More information

From EDRDG Wiki
Jump to navigation Jump to search

The current handling of multiple languages has applied since June 2017.The following is some information provided by Jim Breen about it.

Previously all the non-English translations, with the single exception of the French ones, were included at the end of the first English sense/translation. In the case of the French ones, they had been aligned quite some years ago, so they went into the indicated senses, however the alignment has been broken in a number of cases.

That approach had some problems, as it took no account of the fact that about 10% of entries have multiple senses. It made no sense to have all the German translations of 掛ける tipped into the first of the 24 English senses.

Actually aligning the senses is a huge problem as the sources have been compiled quite independently. 掛ける has 15 senses in the German dictionary, for example. Also the non-English translations were being treated as a single sense each, although some have quite extensive sense-tagging in the form of "(1) ...... (2) ......", etc.
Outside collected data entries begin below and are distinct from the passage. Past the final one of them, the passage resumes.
/-- What a release of a range of tensors does: the bound tag loses one pending token and the binding is cleared; a clear binding changes
nothing and raises `version_release_unheld`. -/
def Released (s t : State) (binding first last : Nat) : Prop :=
  (∀ x, first ≤ x → x ≤ last → ∀ tag, List.lookup binding (getVer s x).bound = some tag →
    List.lookup binding (getVer t x).bound = none ∧
    (getTag (getVer t x) tag).pending = (getTag (getVer s x) tag).pending - 1 ∧
    (∀ g, g ≠ tag → getTag (getVer t x) g = getTag (getVer s x) g) ∧
    (∀ b, b ≠ binding → List.lookup b (getVer t x).bound = List.lookup b (getVer s x).bound) ∧
    (getTag (getVer t x) tag).tokens = (getTag (getVer s x) tag).tokens ∧ (getVer t x).cur = (getVer s x).cur) ∧
  (∀ x, (first ≤ x → x ≤ last → List.lookup binding (getVer s x).bound = none) → getVer t x = getVer s x) ∧
  seqOf t 2 = seqOf s 2 + BitVec.ofNat 32
    ((tensorRange first last).filter (fun x => (List.lookup binding (getVer s x).bound).isNone)).length

/-- R129, by register write and by control slot; a tensor with operations that wait for the step boundary queues the release behind
them (R133; that a release waits behind a parked acquire is log 49). -/
def Obligations.VersionRelease : Prop :=
  (∀ (s : State) (req : Req) (b : BitVec 4) (f l : BitVec 10), s.boot.stage ≠ 0 → f ≤ l →
    (∀ x, f.toNat ≤ x → x ≤ l.toNat → (getVer s x).waiting = []) →
    Runs (.versionRelease req b f l) s (fun t => Released s t b.toNat f.toNat l.toNat ∧
      t = { dropHold s req with
        vers := t.vers, evt := t.evt, intc := t.intc, ras := t.ras, life := t.life, freeCtr := t.freeCtr })) ∧
  (∀ (s : State) (b f l : Nat), (∀ x, f ≤ x → x ≤ l → (getVer s x).waiting = []) →
    Released s (versionSlot s true b f l) b f l) ∧
  (∀ (s : State) (req : Req) (b : BitVec 4) (f : BitVec 10), s.boot.stage ≠ 0 → (getVer s f.toNat).waiting = [] →
    List.lookup b.toNat (getVer s f.toNat).bound = none →
    exec (.versionRelease req b f f) s = .next (raiseOpen (dropHold s req) 2 Ev.versionReleaseUnheld)) ∧
  (∀ (s : State) (req : Req) (b : BitVec 4) (f : BitVec 10), s.boot.stage ≠ 0 → (getVer s f.toNat).waiting ≠ [] →
    exec (.versionRelease req b f f) s = .next (setVer (dropHold s req) f.toNat { getVer s f.toNat with
      waiting := (getVer s f.toNat).waiting ++ [(true, b.toNat)] }))

/-- An acquire, by register write and by control slot, binds the current tag of each tensor and adds one pending token to it, after
releasing what the binding held, and changes nothing else of it (R128); an acquire past the token limit leaves the binding clear and
raises `version_token_limit`; of a tensor without older versions whose update has issued or begun it waits for the boundary (R133,
log 49); a range that ends before it starts is reserved (R13, R375). -/
def Obligations.VersionAcquire : Prop :=
  (∀ (s : State) (req : Req) (b : BitVec 4) (f l : BitVec 10), s.boot.stage ≠ 0 → f ≤ l →
    (∀ x, f.toNat ≤ x → x ≤ l.toNat → (getVer s x).waiting = [] ∧ acquireWaits s x = false ∧
      ((getTag (getVer s x) (getVer s x).cur).tokens : Int) + (getTag (getVer s x) (getVer s x).cur).pending < 65535) →
    Runs (.versionAcquire req b f l) s (fun t =>
      (∀ x, f.toNat ≤ x → x ≤ l.toNat → List.lookup b.toNat (getVer t x).bound = some (getVer s x).cur ∧
        (getVer t x).cur = (getVer s x).cur ∧
        (List.lookup b.toNat (getVer s x).bound ≠ some (getVer s x).cur →
          (getTag (getVer t x) (getVer s x).cur).pending = (getTag (getVer s x) (getVer s x).cur).pending + 1) ∧
        (List.lookup b.toNat (getVer s x).bound = some (getVer s x).cur →
          (getTag (getVer t x) (getVer s x).cur).pending = (getTag (getVer s x) (getVer s x).cur).pending)) ∧
      (∀ x, f.toNat ≤ x → x ≤ l.toNat → (∀ k, k ≠ b.toNat → List.lookup k (getVer t x).bound = List.lookup k (getVer s x).bound) ∧
        (∀ g, g ≠ (getVer s x).cur → List.lookup b.toNat (getVer s x).bound = some g →
          (getTag (getVer t x) g).pending = (getTag (getVer s x) g).pending - 1) ∧
        (∀ g, g ≠ (getVer s x).cur → List.lookup b.toNat (getVer s x).bound ≠ some g →
          getTag (getVer t x) g = getTag (getVer s x) g) ∧
        (∀ g, (getTag (getVer t x) g).tokens = (getTag (getVer s x) g).tokens)) ∧
      (∀ x, x < f.toNat ∨ l.toNat < x → getVer t x = getVer s x) ∧ t = { dropHold s req with vers := t.vers } ∧
      (∀ x, getVer (versionSlot s false b.toNat f.toNat l.toNat) x = getVer t x))) ∧
  (∀ (s : State) (req : Req) (b : BitVec 4) (f : BitVec 10), s.boot.stage ≠ 0 → (getVer s f.toNat).waiting = [] →
    acquireWaits s f.toNat = false →
    (let v := dropBinding (getVer s f.toNat) b.toNat
     65535 < ((getTag v v.cur).tokens : Int) + (getTag v v.cur).pending + 1 → exec (.versionAcquire req b f f) s =
      .next (raiseOpen (setVer (dropHold s req) f.toNat v) 2 Ev.versionTokenLimit) ∧
      ((∀ tag, List.lookup b.toNat (getVer s f.toNat).bound = some tag → v = { getVer s f.toNat with
          tags := (getVer s f.toNat).tags.upd TagState.reset tag (fun x => { x with pending := x.pending - 1 }),
          bound := (getVer s f.toNat).bound.filter (fun kv => kv.1 != b.toNat) }) ∧
        (List.lookup b.toNat (getVer s f.toNat).bound = none → v = getVer s f.toNat)))) ∧
  (∀ (s : State) (req : Req) (b : BitVec 4) (f : BitVec 10), s.boot.stage ≠ 0 → (getVer s f.toNat).waiting = [] →
    verStash s f.toNat = 0 → (getVer s f.toNat).updating = true ∨ (∃ sl, sl ∈ s.psc.accepted ∧ sl.updates s f.toNat = true) →
    exec (.versionAcquire req b f f) s =
      .next (setVer (dropHold s req) f.toNat { getVer s f.toNat with waiting := [(false, b.toNat)] })) ∧
  (∀ (s : State) (req : Req) (b : BitVec 4) (f l : BitVec 10), s.boot.stage ≠ 0 → l < f →
    exec (.versionAcquire req b f l) s = .next (reservedWrite (dropHold s req) req 0x040014) ∧
    exec (.versionRelease req b f l) s = .next (reservedWrite (dropHold s req) req 0x040014))

/-- Setting `run`: refused outside stage 0xA and after an audit failure, the attempt limit or a lost outcome; else a step starts
(R18, R199, R311, R323, R367), with a load ramp before its first bundle (R357), which starts at once where the acknowledge is high already
(log 27) and sees its registers as of the last bundle boundary (log 108). An abort that waits for no operation any more is done first
(log 88). -/
def Obligations.StepStart : Prop :=
  (∀ (s : State) (req : Req), s.boot.stage ≠ 0 → s.psc.abortDue = true → s.psc.stepOn = true → opsSettled s = true →
    exec (.runSet req) s = .next (runSet (abortStep (dropHold s req)))) ∧
  ∀ (s : State) (req : Req), s.boot.stage ≠ 0 → s.psc.abortDue = false →
    (s.psc.run = true → exec (.runSet req) s = .next (dropHold s req)) ∧
    (s.psc.run = false → s.boot.stage ≠ 0xA ∨ s.ras.audit = true ∨ s.psc.limited = true ∨ s.ras.lostWait = true →
      exec (.runSet req) s = .next (raise (dropHold s req) 0 Ev.startNotReady (BitVec.ofNat 24 (s.boot.stage.toNat * 2 ^ 20)))) ∧
    (s.psc.run = false → s.boot.stage = 0xA → s.ras.audit = false → s.psc.limited = false → s.ras.lostWait = false →
      Runs (.runSet req) s (fun t => t.psc.run = true ∧ t.psc.stepOn = true ∧ t.psc.repeats = false ∧
        t.psc.step = s.psc.step ∧ t.psc.attempt = s.psc.attempt ∧ t.gov.loc = s.gov.carry ∧ t.gov.calib = [] ∧
        (s.psc.repeats = true → t.psc.sample = s.psc.sample ∧ t.hostMem = s.hostMem) ∧
        (s.psc.repeats = false → t.psc.sample = { mem := s.hostMem, phase := s.rlp.phase, regs := s.regs.live }) ∧
        getMbx t 0 = { getMbx s 0 with ready := false } ∧ (∀ n, n ≠ 0 → getMbx t n = getMbx s n) ∧
        ((aclkReg s 0x2A0000).getLsbD 0 = false ∨ s.pins.rampAck = true → t.pwr.r = (aclkReg s 0x2A0004).toNat / 65536 % 16 ∧ t.pwr.waiting = false) ∧
        ((aclkReg s 0x2A0000).getLsbD 0 = true → s.pins.rampAck = false → t.pins.rampReq = true ∧ t.pwr.waiting = true) ∧
        t.boot = s.boot ∧ t.regs = s.regs ∧ t.cores = s.cores ∧ t.img = s.img ∧ t.sump = s.sump ∧ t.clock = s.clock))

/-- Resolving a cond (R199, R205, R206, R375): once; the passages that carry it drop, become ordinary or are undone. That a condition
resolved between steps counts for the next one is the model's choice (log 85). -/
def Obligations.ResolveCond : Prop :=
  ∀ (s : State) (req : Req) (c : BitVec 8) (o : Bool), s.boot.stage ≠ 0 →
    (c = 0 → exec (.pscResolve req c o) s = .next (reservedWrite (dropHold s req) req 0x040010)) ∧
    (c ≠ 0 → List.lookup c.toNat s.psc.conds = some o → exec (.pscResolve req c o) s = .next (dropHold s req)) ∧
    (c ≠ 0 → List.lookup c.toNat s.psc.conds = some (!o) →
      exec (.pscResolve req c o) s = .next (raiseOpen (dropHold s req) 2 Ev.resolveConflict)) ∧
    (c ≠ 0 → List.lookup c.toNat s.psc.conds = none → s.psc.stepOn = false → exec (.pscResolve req c o) s =
      .next { dropHold s req with psc := { s.psc with conds := s.psc.conds.put c.toNat o } }) ∧
    (c ≠ 0 → List.lookup c.toNat s.psc.conds = none → s.psc.stepOn = true → s.psc.committed = false → s.rlp.range = none →
      Runs (.pscResolve req c o) s (fun t => List.lookup c.toNat t.psc.conds = some o ∧
        (∀ d, d ≠ c.toNat → List.lookup d t.psc.conds = List.lookup d s.psc.conds) ∧
        (∀ p, p < min 4096 (ptCount s) → (pentry s p).valid = true → (pentry s p).cond = c.toNat →
          (o = false → (getPassage s p).status = .notStarted → (getPassage t p).status = .resolvedFalse) ∧
          (o = false → (getPassage s p).status ≠ .notStarted → (getPassage s p).spec = true → (getPassage t p).status = .undoing) ∧
          (o = true → (getPassage s p).status ≠ .notStarted → (getPassage s p).spec = true →
            (getPassage t p).spec = false ∧ (getPassage t p).status = (getPassage s p).status ∧
            ∀ k, k ∈ shadowKeys s p → (groupOf t k).shadow = false)) ∧
        t.psc.step = s.psc.step ∧ t.psc.stepOn = true ∧ t.psc.issued = s.psc.issued ∧ t.regs = s.regs ∧
        t.cores = s.cores ∧ t.img = s.img ∧ t.vers = s.vers ∧
        (o = false ∨ (∀ p, (getPassage s p).nonfin = []) → t.hostMem = s.hostMem ∧ t.gov = s.gov)))

/-- Pre-emption (R335 to R337): when it is granted, when it is refused; the passage suspended and the other started once it has no
operation left and no slot but what waits for chunks which its stop keeps (log 9), and its resumption, with every chunk word that was put by
issued again and the next bundle waiting for reloads and rows. -/
def Obligations.Preempt : Prop :=
  (∀ (s : State) (req : Req) (q : BitVec 12), s.boot.stage ≠ 0 →
    (∀ p, s.psc.issuing = some p → s.psc.suspended = none → s.psc.preempter = none → (getPassage s p).spec = false →
      (getPassage s p).status = .running → ready (refresh (dropHold s req)) q.toNat = true → preemptMoves s p q.toNat = false →
      Runs (.pscPreempt req q) s (fun t => t.psc.preempter = some q.toNat ∧ t.psc.issuing = some p ∧ t.psc.suspended = none ∧
        (∀ a, a ∈ drivenArrays s p → (getArray t a).stopped = true) ∧
        (∀ a, a ∉ drivenArrays s p → getArray t a = getArray s a) ∧
        t = { dropHold s req with psc := { s.psc with preempter := some q.toNat, ops := t.psc.ops }, sump := t.sump })) ∧
    (s.psc.issuing = none ∨ s.psc.suspended ≠ none ∨ s.psc.preempter ≠ none ∨ ready (refresh (dropHold s req)) q.toNat = false ∨
      (∃ p, s.psc.issuing = some p ∧ ((getPassage s p).spec = true ∨ (getPassage s p).status ≠ .running ∨
        preemptMoves s p q.toNat = true)) →
      exec (.pscPreempt req q) s = .next (raise (dropHold s req) 6 Ev.preemptRefused (pack [(12, q.toNat)])))) ∧
  (∀ (s : State) (p q : Nat), s.psc.issuing = some p → s.psc.preempter = some q → s.psc.suspended = none →
    s.psc.ops.any (fun o => o.passage == p) = false → s.psc.accepted = [] ∨ headWaits s = true → p ≠ q →
    Runs .passageSuspend s (fun t => t.psc.suspended = some p ∧ t.psc.issuing = some q ∧ (getPassage t p).status = .suspended ∧
      (getPassage t p).bundle = (getPassage s p).bundle ∧ (getPassage t p).ptr = (getPassage s p).ptr ∧
      (getPassage t q).status = .running ∧ t.ras.suspAt = (getPassage s p).bundle ∧ t.hostMem = s.hostMem ∧
      (getPassage t p).rest = s.psc.accepted ∧ t.psc.accepted = [] ∧
      t.regs = { s.regs with seen := t.regs.seen } ∧
      t.vers = s.vers ∧ t.cores = s.cores ∧ t.sump.groups = s.sump.groups ∧ t.sump.totals = s.sump.totals)) ∧
  (∀ (s : State) (p q v : Nat), s.psc.suspended = some p → s.psc.preempter = some q → s.psc.issuing = none → s.img.swapTo = none →
    passageDone s q = true → resolveVariant s (pentry s p) = some v →
    (v ≠ s.img.variant → exec .passageResume s = .next { s with img := { s.img with swapTo := some v, staged := some v } }) ∧
    (v = s.img.variant → Runs .passageResume s (fun t => t.psc.suspended = none ∧ t.psc.preempter = none ∧ t.psc.issuing = some p ∧
      (getPassage t p).status = .running ∧ (getPassage t p).ptr = (getPassage s p).ptr ∧ t.ras.suspAt = 0 ∧
      t.psc.accepted = (getPassage s p).rest ∧
      s.clock.aclk ≤ (getPassage t p).loadTill ∧ (getPassage t p).loadTill ≤ (getPassage t p).rowTill ∧
      (∀ a, a < s.silicon.cls.arrays → (getArray t a).susp = Susp.none ∧
        ∀ c, c ∈ (getArray s a).susp.saved → { c with stage := .latched } ∈ t.sump.chunks) ∧
      seqOf t 6 = seqOf s 6 + 1 ∧ t.hostMem = s.hostMem ∧ t.regs = s.regs ∧ t.vers = s.vers ∧ t.img = s.img)))

/-- Governor state written through its window: refused while `run` is 1; else the fields of the word change, reserved bits are reported
in both cases (R12, R13, R156, R376). -/
def Obligations.GovernorState : Prop :=
  ∀ (s : State) (req : Req) (w : Fin 4) (v : Word), s.boot.stage ≠ 0 →
    let l := (liveReg s 0x050040).toNat % 1024
    let x := getLayer s l
    let n := v.toNat
    let put := fun (y : Layer) (bad : Bool) =>
      exec (.govStateWrite req w v) s = .next (setLayer (if bad then reservedWrite (dropHold s req) req (0x050044 + 4 * w.val)
        else dropHold s req) l y)
    (s.psc.run = true → exec (.govStateWrite req w v) s = .next (raiseOpen
      (if (w = 0 ∧ n / 512 % 128 ≠ 0) ∨ (w = 1 ∧ n / 2 ^ 24 ≠ 0) ∨ (w = 3 ∧ n / 65536 ≠ 0)
        then reservedWrite (dropHold s req) req (0x050044 + 4 * w.val) else dropHold s req) 3 Ev.govStateBusy)) ∧
    (s.psc.run = false → w = 0 → put { x with
      fresh := false, rung := n % 256, lock := v.getLsbD 8, since := n / 65536 } (decide (n / 512 % 128 ≠ 0))) ∧
    (s.psc.run = false → w = 1 → put { x with up := [n % 256, n / 256 % 256, n / 65536 % 256] } (decide (n / 2 ^ 24 ≠ 0))) ∧
    (s.psc.run = false → w = 2 → put { x with down := [n % 65536, n / 65536, x.down.getD 2 0] } false) ∧
    (s.psc.run = false → w = 3 → put { x with down := [x.down.getD 0 0, x.down.getD 1 0, n % 65536] } (decide (n / 65536 ≠ 0)))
After quite a bit of discussion with people using the data, it was decided to:

  • as far as possible break the non-English translations into senses according to internal marking such as "(n)" or "n)";
  • add the non-English translations as separate senses after the English ones.
  • for the future think about ways in which some form of sense-alignment could be done for the ~10% of polysemous entries.

We recognized that this is not ideal, but it's probably better than previously when there was no sense splitting for the non-English translations, and they were all being treated as though they were related to the first sense.

I did consider the possibility of handling the single-sense cases a bit differently, e.g. putting them all in together, but there were cases where the base English file had one sense but the Japanese-Dutch one had three.

So proper sense alignment is a problem for future consideration.